なお、加速度センサには、1軸の加速度を計測するセンサと、3軸の加速度を計測するセンサとがある。1軸加速度センサを用いた場合には、計測された1軸の加速度値をそのままセンサデータとし、3軸の加速度センサを用いた場合には計測された3軸の加速度の絶対値をセンサデータとする。
【0016】
サービスサーバSVは、例えば通信事業者又はサービス提供事業者が運用するサーバコンピュータからなり、以下のように構成される。図2はその構成を示す機能ブロック図である。
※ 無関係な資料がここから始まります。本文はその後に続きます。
/-- Whether an SRC is acquired: it is, by its own word or 50 ms after it started to (R300). -/
def srcReady (acquired : Bool) (since now : Nat) : Bool := acquired || decide (since + 50 * msQ ≤ now)

/-- The side that a channel's settings call for. -/
def Dev.newSide (ch : Nat) (t : Int) (v : Dev) : Side :=
  let c := v.ec ch
  match smFind ch v.cfg.audio with
  | none => {}
  | some a =>
    let tone : ToneCfg := match c.toneOld with
      | some (q, g) => if t < q then g else smGet {} a.source v.cfg.tones
      | none => smGet {} a.source v.cfg.tones
    { source := c.resolved, tone := if a.sourceKind = 2 then some tone else none, delay := c.delay, path := c.path
      acquired := srcReady c.acquired c.acqT v.clk.now, last := c.lastUsed, prbs := c.prbs, slips := a.conversion == 2 }

/-- The old side of a transition (R304): it keeps its D, its path and its generator. -/
def Dev.oldSide (ch : Nat) (tr : Transition) (v : Dev) : Side :=
  { source := tr.oldSource, tone := tr.oldTone.map fun g => smGet {} g v.cfg.tones, delay := tr.oldDelay, path := tr.oldPath
    acquired := srcReady tr.oldAcquired (v.ec ch).acqT v.clk.now, last := tr.oldLast, prbs := tr.oldPrbs }

/-- A slip: it counts, and occurs as MODE (R299, R306). -/
def Dev.slipped (ch : Nat) (v : Dev) : Dev := (v.modEc ch fun c => { c with slips := satInc c.slips }).raise (srcAudio ch 1) ch

/-- What a sample leaves of the new side: its place, its generator and its position error. Beyond 4 samples an AUTO path leaves
transparent (R298), and a TRANSPARENT one has slipped (R299). -/
def Dev.sampled (ch : Nat) (t per : Int) (w : SideOut) (v : Dev) : Dev :=
  let v := v.modEc ch fun c => { c with lastUsed := w.last, prbs := w.prbs, posError := w.err }
  let v := if w.slip then v.slipped ch else v
  let auto := match smFind ch v.cfg.audio with | some a => a.conversion == 0 | none => false
  if auto && (v.ec ch).path == 2 && decide (4 * per < (w.err.natAbs : Int)) then (v.modEc ch fun c => { c with goodSince := none }).rePath ch (t + 1) false
  else v

/-- A channel before a sample at T: a transition all of whose samples have been sent ends, and a generator's new settings seed it from
their T on (R287, R302, R307). -/
def Dev.ecReady (ch : Nat) (t : Int) (v : Dev) : Dev :=
  let v := v.transitionEnd ch t
  let c := v.ec ch
  match c.toneOld, smFind ch v.cfg.audio with
  | some (q, _), some a => if t < q then v else v.setEc ch { c with toneOld := none, prbs := (smGet ({} : ToneCfg) a.source v.cfg.tones).prbsSeed }
  | _, _ => v

/-- One output sample of an embedded channel at T: the device after it, the value, non-PCM on a transparent path, late. -/
def Dev.ecSample (ch : Nat) (t : Int) (v : Dev) : Dev × Int × Bool × Bool :=
  let v := v.ecReady ch t
  let c := v.ec ch
  let fs := rateHz (v.ecRate ch)
  let per : Int := (secQ / fs : Nat)
  let w := v.side (v.newSide ch t) fs t
  match c.trans with
  | none => (v.sampled ch t per w, w.value, w.nonPcm && c.path == 2, w.late)
  | some tr =>
    let o := v.side (v.oldSide ch tr) fs t
    let old (tr : Transition) : Transition := { tr with oldLast := o.last, oldPrbs := o.prbs }
    if t < tr.switchQ then
      if tr.kind = 3 then (v.sampled ch t per w, w.value, w.nonPcm && c.path == 2, w.late)
      else (v.setEc ch { c with trans := some (old tr) }, o.value, o.nonPcm && tr.oldPath == 2, o.late)
    else
      let heard := tr.sounds
      (((v.setEc ch { c with trans := some { old tr with done := tr.done + 1 } }).sampled ch t per w), mixSides tr o w, w.nonPcm && c.path == 2,
        heard.1 && o.late || heard.2 && w.late)

/-! ### Windows (R290, R296) -/

/-- A sample in the width of a packet (R299). -/
def packSample (width : Nat) (x : Int) : List Byte := if width = 0 then toBEs 3 (clip ((x + 128) / 256) (-(2 ^ 23)) (2 ^ 23 - 1)) else toBEs 4 x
すなわち、サービスサーバSVは、通信インタフェース10と、入出力インタフェース20と、制御ユニット30と、記憶ユニット40を備えている。通信インタフェース10は、制御ユニット30の制御の下で、通信ネットワークNWを介してユーザ端末MS1〜MSnとの間でセンサデータを収集するためのデータ通信を行う。
【0017】
入出力インタフェース20には、入力デバイス21及び表示デバイス22が接続されている。入出力インタフェース20は、入力デバイス21から操作データを取り込んで制御ユニット30へ出力すると共に、制御ユニット30から出力された表示データを表示デバイス22に表示させる。
【0018】
記憶ユニット40には、この発明を実施するために必要な記憶部として、センサデータ記憶部41と、代表文字列記憶部42が設けられている。センサデータ記憶部41は、制御ユニット30により携帯端末MS1〜MSnから収集されたセンサデータの集合を記憶するために用いられる。代表文字列記憶部42は、制御ユニット30によりセンサデータの集合から抽出された代表文字列のデータを記憶するために用いられる。
【0019】
図3は、センサデータ記憶部41に記憶されるセンサデータの集合の一例を示すものである。同図に示すように個々のセンサデータは、加速度値とその計測タイミングを示すタイムスタンプとから構成され、これらが計測期間を識別するためにユニークに定められたグループ識別情報(グループID)に関連付けられて記憶される。
【0020】
制御ユニット30は、中央処理ユニット(CPU;Central Processing Unit)を中核とするもので、この発明を実施するために必要な処理機能として、センサデータ受信記憶制御部31と、シンボル化処理部32と、代表文字列抽出部33と、検索データ設定部34と、類似度算出部35と、検索結果出力部36とを備えている。これらの処理機能はいずれもアプリケーション・プログラムを上記CPUに実行させることにより実現される。
【0021】
センサデータ受信記憶制御部31は、ユーザ端末MS1〜MSnに対しそれぞれ予め決められた一定の周期で通信インタフェースユニット10からデータ送信要求を送信する。そして、この送信要求に応答してユーザ端末MS1〜MSnから送信されるセンサデータの集合を通信インタフェースユニット10により受信し、この受信されたセンサデータを記憶ユニット40内のセンサデータ記憶部41に記憶させる処理を実行する。
【0022】
シンボル化処理部32は以下の処理機能を有する。
(1) 先ず上記センサデータ記憶部41に記憶されたセンサデータの集合について、その計測期間(グループ)ごとに加速度値の平均及び標準偏差を算出する処理。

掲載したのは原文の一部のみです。